There's been a lot of movement in the streaming music services field lately. With the announcement of the new iTunes Radio from Apple, other streaming services can't afford to mess things up. Not that Apple is already poised to take over the scene, but Apple will definitely bring some tough competition.
So the news that Pandora is fighting with artists isn't a great way to fend off the massive company that is Apple. According to some music industry artists, Pandora is fighting a number of lawsuits in addition to struggling with artists that no longer want to be part of the streaming service.
Pandora's Big Purchase
Pandora recently purchased a radio station in South Dakota. The company made the purchase in order to take a stance against the music industry. Why fight with the industry? Pandora's stance is that streaming music services have to pay a lot more in royalties and other fees than regular broadcast radio stations do. By purchasing a radio station, Pandora was trying to make a strong point - but that's not how the music industry sees things.
David Israelite, CEO of the National Music Publishers Association (NMPA), made an angry statement at a recent industry meeting. Israelite accused Pandora of trying to 'sneak in the back door,' and avoid paying artist fees.
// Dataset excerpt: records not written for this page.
-- ==== Sys2Proof/Tests/Witnesses.lean ====
section
/-! SUPPORT. For every obligation with hypotheses, states and operands that meet them, one for each of its clauses. Where a clause speaks of an uninterpreted function (a token whose hash matches, a DEVICE_ID above zero) the witness is given for every value that meets that condition. -/

open Sys2Proof Sys2Proof.Machine Sys2Proof.Safety
namespace Sys2Proof.Tests
set_option Elab.async false

/-! ### States the witnesses are built on -/

/-- An AES-256 key of owner 0 in slot 0, its handle 0x0000_1000. -/
def aKey (u : Half) : KSlot := { type := 3, usage := u, owner := 0, charge := .pf, masked := zeros 32, mask := zeros 32 }
def anOwner : Owner := { mode := 0, salt := zeros 32, m := 2, n := 3, aonQuota := 4, cap := 0 }
/-- A FIELDED device in RUN with its root loaded, its link up and owner 0 in its table. -/
def dev : Dev := {
  now := 1000000000
  glb := { power := .run, boot := .done, vmainGood := true, vbatOk := true, rsvOk := true, perstN := true, bankCrd := .released }
  lc := { state := 2, base := 2 }
  key := { root := 2, owners := [(0, anOwner)], slots := [(0, aKey 0)] }
  hif := { up := true, link := .l0, width := 4, speed := 5 }
  sym := { rngInst := true }
  evr := { isOpen := true }
  mgt := { enabled := true } }
/-- The device with a key of a usage. -/
def keyDev (u : Half) : Dev := { dev with key.slots := [(0, aKey u)] }
def live (u : Half) : LiveKey := { ref := .slot 0, type := 3, usage := u, owner := 0, bytes := zeros 32 }
def S (d : Dev) : State := { toDev := d }
/-- A request of the PF with parameters. -/
def ask (p : Bytes) (cap : Nat := 0) : Request := { issuer := .pf, params := p, dataCap := cap }
/-- One that names the key of `keyDev`. -/
def askKey (p : Bytes) (cap : Nat := 0) : Request := { issuer := .pf, key := 0x1000, params := p, dataCap := cap }

/-! ### Free choices that have a value -/

theorem claimsOf {d : Dev} {c : Cmd} {n : Nat} (h : cellsFor n ≤ cellRoom d (holderOf c.issuer))
    (h' : d.yrd.tags.length + d.yrd.zeroing.length + cellsFor n ≤ recoveryBase) :
    ∃ y g k q, claimResult d c n = some { d with yrd := y, ldg := g, rng := k, reqs := q } := by
  have : ∃ e, claimResult d c n = some e := by
    unfold claimResult
    split
    · exact ⟨_, rfl⟩
    · obtain ⟨e, l, h⟩ := claimCells_isSome (d := d) (i := c.issuer) h h'
      rw [h]; exact ⟨_, rfl⟩
  obtain ⟨e, h⟩ := this
  obtain ⟨y, g, k, q, e⟩ := claimResult_frame h
  exact ⟨y, g, k, q, e ▸ h⟩

theorem claims {s : State} {op : Nat} {r : Request} {n : Nat} (h : cellsFor n ≤ cellRoom (took s op r) (holderOf r.issuer))
    (h' : s.yrd.tags.length + s.yrd.zeroing.length + cellsFor n ≤ recoveryBase) :
    ∃ y g k q, claimed s op r n { took s op r with yrd := y, ldg := g, rng := k, reqs := q } := claimsOf (c := asCmd s op r) h h'

theorem someSlot {d : Dev} (h : d.key.slots.length < 4096) : ∃ i, pickSlot d = some i := Option.isSome_iff_exists.mp (pickSlot_isSome h)


theorem slotFree {d : Dev} {c : Cmd} (hr : slotRoom d c.issuer c.owner.toNat = true) (h : d.key.slots.length < 4096) : (slotCheck d c).1 = false := by
  have hp := pickSlot_isSome h
  simp only [slotCheck, hr]
  cases hq : pickSlot d with
  | none => rw [hq] at hp; cases hp
  | some i => rfl

/-- The session a command of opcode `op` has opened, with its quorum met. -/
def metFor (op : Nat) (r : Request) (o : Nat) (rid : Nat := 0) : Session :=
  { owner := o, mEff := 2, digest := quorumDigest { rid, issuer := r.issuer, opcode := op, key := r.key, owner := r.ownerId, params := r.params, dataCap := r.dataCap },
    indices := 3, met := true, since := 0 }
/-- The device with that session. -/
def quorumMet (d : Dev) (op : Nat) (r : Request) (o : Nat) : Dev := { d with crd.session := some (metFor op r o d.nextRid) }

/-- The device once the gate has let that command pass. -/
def passed (d : Dev) (op : Nat) (r : Request) (o : Nat) : Dev :=
  { took (S (quorumMet d op r o)) op r with crd.session := some { metFor op r o d.nextRid with consumedBy := some d.nextRid } }

theorem gate_met (d : Dev) (op : Nat) (r : Request) (o : Nat) (h : (ownerOf d o).any (·.enrol.isNone) = true) :
    quorumGate (took (S (quorumMet d op r o)) op r) (asCmd (S (quorumMet d op r o)) op r) o =
      (passed d op r o, none) := by
  obtain ⟨w, hw, he⟩ : ∃ w, ownerOf d o = some w ∧ w.enrol.isNone = true := by
    cases hw : ownerOf d o with
    | none => rw [hw] at h; cases h
    | some w => exact ⟨w, rfl, by rw [hw] at h; exact h⟩
  have hw' : ownerOf (took (S (quorumMet d op r o)) op r) o = some w := hw
  have hs : (took (S (quorumMet d op r o)) op r).crd.session = some (metFor op r o d.nextRid) := rfl
  have hq : (metFor op r o d.nextRid).digest = quorumDigest (asCmd (S (quorumMet d op r o)) op r) := rfl
  have he' : w.enrol.isSome = false := by cases h : w.enrol <;> simp_all
  have ho : (metFor op r o d.nextRid).owner = o := rfl
  rw [quorumGate, ← hq]
  simp only [gateWith, hw', hs, he', ho, bne_self_eq_false, ne_eq, not_true_eq_false, decide_false]
  rfl

theorem reset_safe : Safety.Inv State.reset.toDev := ⟨fun _ => poolOk_empty, rfl, rfl, rfl⟩

theorem noLane {d : Dev} {c : Cmd} (h : (laned c && (List.range 12).all fun i => !laneUsable d i) = true) : mustWait d c = true := by
  simp only [Bool.and_eq_true, List.all_eq_true, List.mem_range, Bool.not_eq_true'] at h
  obtain ⟨hl, h⟩ := h
  have h8 : ∀ n f k, n ≤ 12 → 0 < n → scan (laneUsable d) n f k = none := by
    intro n f k hn hp
    cases hs : scan (laneUsable d) n f k with
    | none => rfl
    | some i => have := scan_some hp f k i hs; rw [h i (by omega)] at this; cases this.2
  have h4 : ∀ f k, scan (fun i => laneUsable d (8 + i)) 4 f k = none := by
    intro f k
    cases hs : scan (fun i => laneUsable d (8 + i)) 4 f k with
    | none => rfl
    | some i => have := scan_some (by omega) f k i hs; rw [h (8 + i) (by omega)] at this; cases this.2
  simp only [mustWait, hl, pickLane, pickLaneOf, Bool.and_true, h8 8 _ _ (by omega) (by omega), h4]
  cases hashLaned c <;> rfl

theorem someLane {d : Dev} {c : Cmd} (h : (laneUsable d 0 && laneUsable d 8) = true) : mustWait d c = false := by
  have := pickLane_isSome (hashLaned c) (Bool.and_eq_true_iff.mp h)
  simp only [mustWait]
  cases hp : pickLane d (hashLaned c) with
  | none => rw [hp] at this; cases this
  | some _ => simp

/-- A debug certificate for this unit whose fields are zero. -/
def aCert : Bytes := b2 0xD802 ++ [0, 0] ++ Config.deviceId ++ zeros 140
theorem deviceId_length : Config.deviceId.length = 16 := by simp [Config.deviceId, Config.fit]
theorem aCert_length : aCert.length = 160 := by simp [aCert, deviceId_length, b2, leBytes, zeros]
theorem aCert_before : firstFail (certBefore dev aCert) = none := by
  have h : slice aCert 4 16 = Config.deviceId := by
    have : aCert = ([0x02, 0xD8, 0, 0] ++ Config.deviceId) ++ zeros 140 := rfl
    rw [this, slice]
    have l := deviceId_length
    simp [l]
  have hf : certFlags aCert = 0 := rfl
  have hh : half aCert 0 = 0xD802 := rfl
  have hk : certKey aCert = 0 := rfl
  simp only [certBefore, h, hf, hh, hk, bne_self_eq_false]
  rfl

/-- A device in MAKER with a token presented. -/
def tokenDev (x : Bytes) : Dev := { dev with lc := { state := 1, base := 1 }, dbg.token := some { token := x, index := 31, state := 0 } }
theorem tokenPasses (x : Bytes) (h : (Config.sha384 (x ++ Config.deviceId ++ [0, 31])).take 16 = Config.tokenHash 0 31) :
    firstFail (tokenChecks (tokenDev x) { token := x, index := 31, state := 0 }) = none := by
  have h' : (Config.sha384 (x ++ Config.deviceId ++ [BitVec.ofNat 8 0, BitVec.ofNat 8 31])).take 16 = Config.tokenHash 0 31 := h
  have h1 : (!mainState (tokenDev x) || !testAllowed (tokenDev x).lc.state 0) = false := by simp [mainState, testAllowed, tokenDev]
  have h2 : tokenUsed (tokenDev x) 0 31 = false := by simp [tokenUsed, tokenDev, dev, tgetD, tget]
  simp only [tokenChecks, h', bne_self_eq_false, h1, h2, firstFail_cons_false, firstFail_nil]

/-- A request of the PF without parameters as it stands on a link: outer header with flags, command header with its CRC. -/
def aPacket (flags : Byte) : Bytes :=
  let h := b2 0x0101 ++ [0, 0] ++ leBytes 4 32 ++ zeros 20
  b2 0x4401 ++ [flags, 0, 0x7F, 0, 0, 0] ++ leBytes 4 32 ++ zeros 4 ++ h ++ b4 (crc32c h)

/-- The same with `n` zero bytes of parameters. -/
def aLong (n : Nat) : Bytes :=
  let h := b2 0x0101 ++ [0, 0] ++ leBytes 4 (32 + n) ++ zeros 16 ++ leBytes 4 n
  b2 0x4401 ++ [0, 0, 0x7F, 0, 0, 0] ++ leBytes 4 (32 + n) ++ zeros 4 ++ h ++ b4 (crc32c h)

theorem claimsCells (d : Dev) (i : Issuer) (n : Nat) (h : n ≤ cellRoom d (holderOf i) ∧ d.yrd.tags.length + d.yrd.zeroing.length + n ≤ recoveryBase) :
    ∃ y g k l, claimCells d i n = some ({ d with yrd := y, ldg := g, rng := k }, l) := by
  obtain ⟨e, l, hc⟩ := claimCells_isSome h.1 h.2
  obtain ⟨y, g, k, e⟩ := claimCells_frame hc
  exact ⟨y, g, k, l, e ▸ hc⟩


/-- A critical record of `n` bytes. -/
@[irreducible] def recOf (n : Nat) : LogRec := { seq := 0, bytes := zeros n, crit := true, attr := 0xFF }
theorem recOf_len (n : Nat) : (recOf n).len = n := by unfold recOf LogRec.len zeros; exact List.length_replicate
theorem recOf_crit (n : Nat) : (recOf n).crit = true := by unfold recOf; rfl
/-- A Logbook whose critical records leave no room. -/
theorem noRoom {d : Dev} {k n : Nat} (h : d.evr.failed = false) (hl : d.evr.log = [recOf k]) (hk : logCap < k + n) : takeRoom d n = none := by
  have hb : bytesOf d.evr.log = k := by simp [hl, bytesOf, recOf_len]
  have hc : critBytes d.evr.log = k := by simp [hl, critBytes, bytesOf, recOf_len, recOf_crit]
  have h1 : ¬ k + n ≤ logCap := by omega
  have h2 : ¬ k + n + lossLen ≤ logCap := by omega
  simp [takeRoom, h, makeRoom, hb, hc, h1, h2]
theorem sha384_length (m : Bytes) : (Config.sha384 m).length = 48 := by simp [Config.sha384, Config.fit]

theorem deviceId_ne {l : Bytes} (h : l.length ≠ 16) : l ≠ Config.deviceId := fun e => h (e ▸ deviceId_length)
theorem leNat_lt (l : Bytes) : leNat l < 256 ^ l.length := by
  induction l with
  | nil => exact Nat.one_pos
  | cons b l ih =>
    have hb := b.isLt
    have hp : 256 ^ (l.length + 1) = 256 * 256 ^ l.length := by rw [Nat.pow_succ, Nat.mul_comm]
    simp only [leNat, List.length_cons, hp]
    omega
theorem not_idLt : idLt (zeros 16 ++ [1]) Config.deviceId = false := by
  have h := leNat_lt Config.deviceId
  rw [deviceId_length] at h
  have e : leNat (zeros 16 ++ [1]) = 256 ^ 16 := by decide +kernel
  simp only [idLt, e, decide_eq_false_iff_not]
  omega
theorem deviceId_pos (h : 0 < leNat Config.deviceId) : idLt [0] Config.deviceId = true := decide_eq_true h
/-- What another unit says of itself. -/
def aBody : StatusBody := { devId := [1], lcState := 2, role := 1, fwVersion := 0, epoch := 7, admDigest := [], time := 0, attestPub := zeros 96 }
theorem admitted_one {d : Dev} (h : d.chn.admitted.contains [1] = true) : (admittedOf d).contains [1] = true := by
  unfold admittedOf
  split
  · exact h
  · rw [List.contains_cons, h, Bool.or_true]
theorem aBody_repl {d : Dev} (h : (d.chn.admitted.contains [1] && aBody.lcState == leaderLc d && aBody.fwVersion.toNat / 65536 == (leaderFw d).toNat / 65536 && d.chn.epoch == 0 && decide ((d.chn.view.filter fun p => p.2.body.devId == [1]).length ≤ 1)) = true) : peerInRepl d aBody = true := by
  simp only [Bool.and_eq_true] at h
  obtain ⟨⟨⟨⟨h0, h2⟩, h3⟩, h4⟩, h5⟩ := h
  have h1 := admitted_one h0
  have hi : ([1] != Config.deviceId) = true := bne_iff_ne.mpr (deviceId_ne (by decide))
  have he : (7 != d.chn.epoch) = true := by rw [eq_of_beq h4]; rfl
  have e : peerInRepl d aBody = (true && (admittedOf d).contains [1] && (aBody.lcState == leaderLc d) && true && (aBody.fwVersion.toNat / 65536 == (leaderFw d).toNat / 65536) && ([1] != Config.deviceId) && ((7 != d.chn.epoch) || aBody.admDigest == admDigestOf (admittedOf d)) && decide ((d.chn.view.filter fun p => p.2.body.devId == [1]).length ≤ 1)) := rfl
  rw [e, h1, h2, h3, hi, he, h5]; rfl
/-- A unit whose view shows no second unit of its own DEVICE_ID. -/
theorem self_repl {d : Dev} (h : (d.chn.role == .member && d.lc.state == leaderLc d && !lcLocked d && d.key.fwVersion.toNat / 65536 == (leaderFw d).toNat / 65536 && !d.chn.admMismatch) = true)
    (hv : d.chn.view.map (·.2.body.devId) = [[1]]) : selfInRepl d = true := by
  have : (d.chn.view.any fun p => p.2.body.devId == Config.deviceId) = (d.chn.view.map (·.2.body.devId)).any (· == Config.deviceId) := by simp [List.any_map, Function.comp_def]
  have hi : (([1] : Bytes) == Config.deviceId) = false := by
    rw [Bool.eq_false_iff]
    exact fun h => deviceId_ne (by decide) (eq_of_beq h)
  have ha : ([[1]] : List Bytes).any (· == Config.deviceId) = (([1] : Bytes) == Config.deviceId || false) := rfl
  rw [selfInRepl, h, this, hv, ha, hi]; rfl
/-- A member of a ring with one other unit at address 1. -/
def ring : Dev := { dev with chn := { role := .member, addrValid := true, units := 2, up := { up := true }, dn := { up := true }, admitted := [[1]], view := [(1, { body := aBody, seenAt := 0 })] } }
theorem lanePicked {d : Dev} (h : Bool) (n : Nat) (hu : (laneUsable d 0 && laneUsable d 8) = true) : ∃ l, Machine.laneFor d h n = some l := by
  obtain ⟨l, hl⟩ := Option.isSome_iff_exists.mp (pickLane_isSome h (Bool.and_eq_true_iff.mp hu))
  unfold Machine.laneFor
  cases pickLaneOf d h (laneBalance d n) with
  | some k => exact ⟨k, rfl⟩
  | none => exact ⟨l, hl⟩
He also went on to state that "Pandora is at war with the music industry." Uh-Oh, Pandora, this doesn't sound good.
Pushing to Pass Bills
Pandora is fighting the music industry on a legal level too. Last year, the company backed a federal bill that would lower royalty rates broadcasters are expected to dish out. However, this bill did not go anywhere - but Pandora isn't giving up. The company will (presumably) be backing additional bills to lower the rates that streaming services have to pay.
For obvious reasons, the music industry is starting to form a collective against Pandora stating that the company has padded pockets deep enough to pay top rate royalties. This might be one of the reasons why Apple has decided to step into the music scene right now, too. However, Apple is having a hard time making royalty deals as well, which is why the company's streaming service isn't up and running quite yet.
Should Streaming Services Pay More?
Pandora did, indeed, make a good deal of money when the company went public. But, does that mean that Pandora should have to pay more than broadcast radio stations? I'm not so sure that the logic of "you make more money, so you should pay more" need apply to business matters. Then again, there are always two sides to every coin.
It will be interesting to see what kind of deal Apple is able to make with the music industry at large. If Apple pays the same, or less, in royalties in Pandora, this may give the company an upper hand. Then again, Apple and Pandora might join forces to make sure that the the music industry doesn't try to take advantage of streaming companies that can afford to pay more than regular broadcasters.